• The problem: Transcribe the following entries word for word. End with the line where "s.stk := rfl" appears.

• Collection entries:
/-! ### modExch -/

@[simp] theorem modExch_pending (s : State) (f : Exch → Exch) : (modExch s f).pending = s.pending := rfl
@[simp] theorem modExch_fresh (s : State) (f : Exch → Exch) : (modExch s f).fresh = s.fresh := rfl
@[simp] theorem modExch_mem (s : State) (f : Exch → Exch) : (modExch s f).mem = s.mem := rfl
@[simp] theorem modExch_poison (s : State) (f : Exch → Exch) : (modExch s f).poison = s.poison := rfl
@[simp] theorem modExch_pkgId (s : State) (f : Exch → Exch) : (modExch s f).pkgId = s.pkgId := rfl
@[simp] theorem modExch_inv (s : State) (f : Exch → Exch) : (modExch s f).inv = s.inv := rfl
@[simp] theorem modExch_clusters (s : State) (f : Exch → Exch) : (modExch s f).clusters = s.clusters := rfl
@[simp] theorem modExch_dies (s : State) (f : Exch → Exch) : (modExch s f).dies = s.dies := rfl
@[simp] theorem modExch_stk (s : State) (f : Exch → Exch) : (modExch s f).stk = s.stk := rfl
@[simp] theorem modExch_links (s : State) (f : Exch → Exch) : (modExch s f).links = s.links := rfl
@[simp] theorem modExch_waitingReqs (s : State) (f : Exch → Exch) : (modExch s f).waitingReqs = s.waitingReqs := rfl
@[simp] theorem modExch_openReqs (s : State) (f : Exch → Exch) : (modExch s f).openReqs = s.openReqs := rfl
@[simp] theorem modExch_meshLost (s : State) (f : Exch → Exch) : (modExch s f).meshLost = s.meshLost := rfl
@[simp] theorem modExch_meshLate (s : State) (f : Exch → Exch) : (modExch s f).meshLate = s.meshLate := rfl
@[simp] theorem modExch_iodSeen (s : State) (f : Exch → Exch) : (modExch s f).iodSeen = s.iodSeen := rfl
@[simp] theorem modExch_guard (s : State) (f : Exch → Exch) : (modExch s f).guard = s.guard := rfl
@[simp] theorem modExch_upd (s : State) (f : Exch → Exch) : (modExch s f).upd = s.upd := rfl
@[simp] theorem modExch_exch (s : State) (f : Exch → Exch) : (modExch s f).exch = f s.exch := rfl
@[simp] theorem modExch_memblk (s : State) (f : Exch → Exch) : (modExch s f).memblk = s.memblk := rfl
@[simp] theorem modExch_ckpt (s : State) (f : Exch → Exch) : (modExch s f).ckpt = s.ckpt := rfl
@[simp] theorem modExch_sync (s : State) (f : Exch → Exch) : (modExch s f).sync = s.sync := rfl
@[simp] theorem modExch_fab (s : State) (f : Exch → Exch) : (modExch s f).fab = s.fab := rfl
@[simp] theorem modExch_cmd (s : State) (f : Exch → Exch) : (modExch s f).cmd = s.cmd := rfl
@[simp] theorem modExch_twin (s : State) (f : Exch → Exch) : (modExch s f).twin = s.twin := rfl
@[simp] theorem modExch_cob (s : State) (f : Exch → Exch) : (modExch s f).cob = s.cob := rfl
@[simp] theorem modExch_power (s : State) (f : Exch → Exch) : (modExch s f).power = s.power := rfl
@[simp] theorem modExch_boot (s : State) (f : Exch → Exch) : (modExch s f).boot = s.boot := rfl
@[simp] theorem modExch_i3c (s : State) (f : Exch → Exch) : (modExch s f).i3c = s.i3c := rfl
@[simp] theorem modExch_tap (s : State) (f : Exch → Exch) : (modExch s f).tap = s.tap := rfl
@[simp] theorem modExch_savedGens (s : State) (f : Exch → Exch) : (modExch s f).savedGens = s.savedGens := rfl
@[simp] theorem modExch_lastStatus (s : State) (f : Exch → Exch) : (modExch s f).lastStatus = s.lastStatus := rfl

• Your response:
/-! ### modExch -/

@[simp] theorem modExch_pending (s : State) (f : Exch → Exch) : (modExch s f).pending = s.pending := rfl
@[simp] theorem modExch_fresh (s : State) (f : Exch → Exch) : (modExch s f).fresh = s.fresh := rfl
@[simp] theorem modExch_mem (s : State) (f : Exch → Exch) : (modExch s f).mem = s.mem := rfl
@[simp] theorem modExch_poison (s : State) (f : Exch → Exch) : (modExch s f).poison = s.poison := rfl
@[simp] theorem modExch_pkgId (s : State) (f : Exch → Exch) : (modExch s f).pkgId = s.pkgId := rfl
@[simp] theorem modExch_inv (s : State) (f : Exch → Exch) : (modExch s f).inv = s.inv := rfl
@[simp] theorem modExch_clusters (s : State) (f : Exch → Exch) : (modExch s f).clusters = s.clusters := rfl
@[simp] theorem modExch_dies (s : State) (f : Exch → Exch) : (modExch s f).dies = s.dies := rfl
@[simp] theorem modExch_stk (s : State) (f : Exch → Exch) : (modExch s f).stk = s.stk := rfl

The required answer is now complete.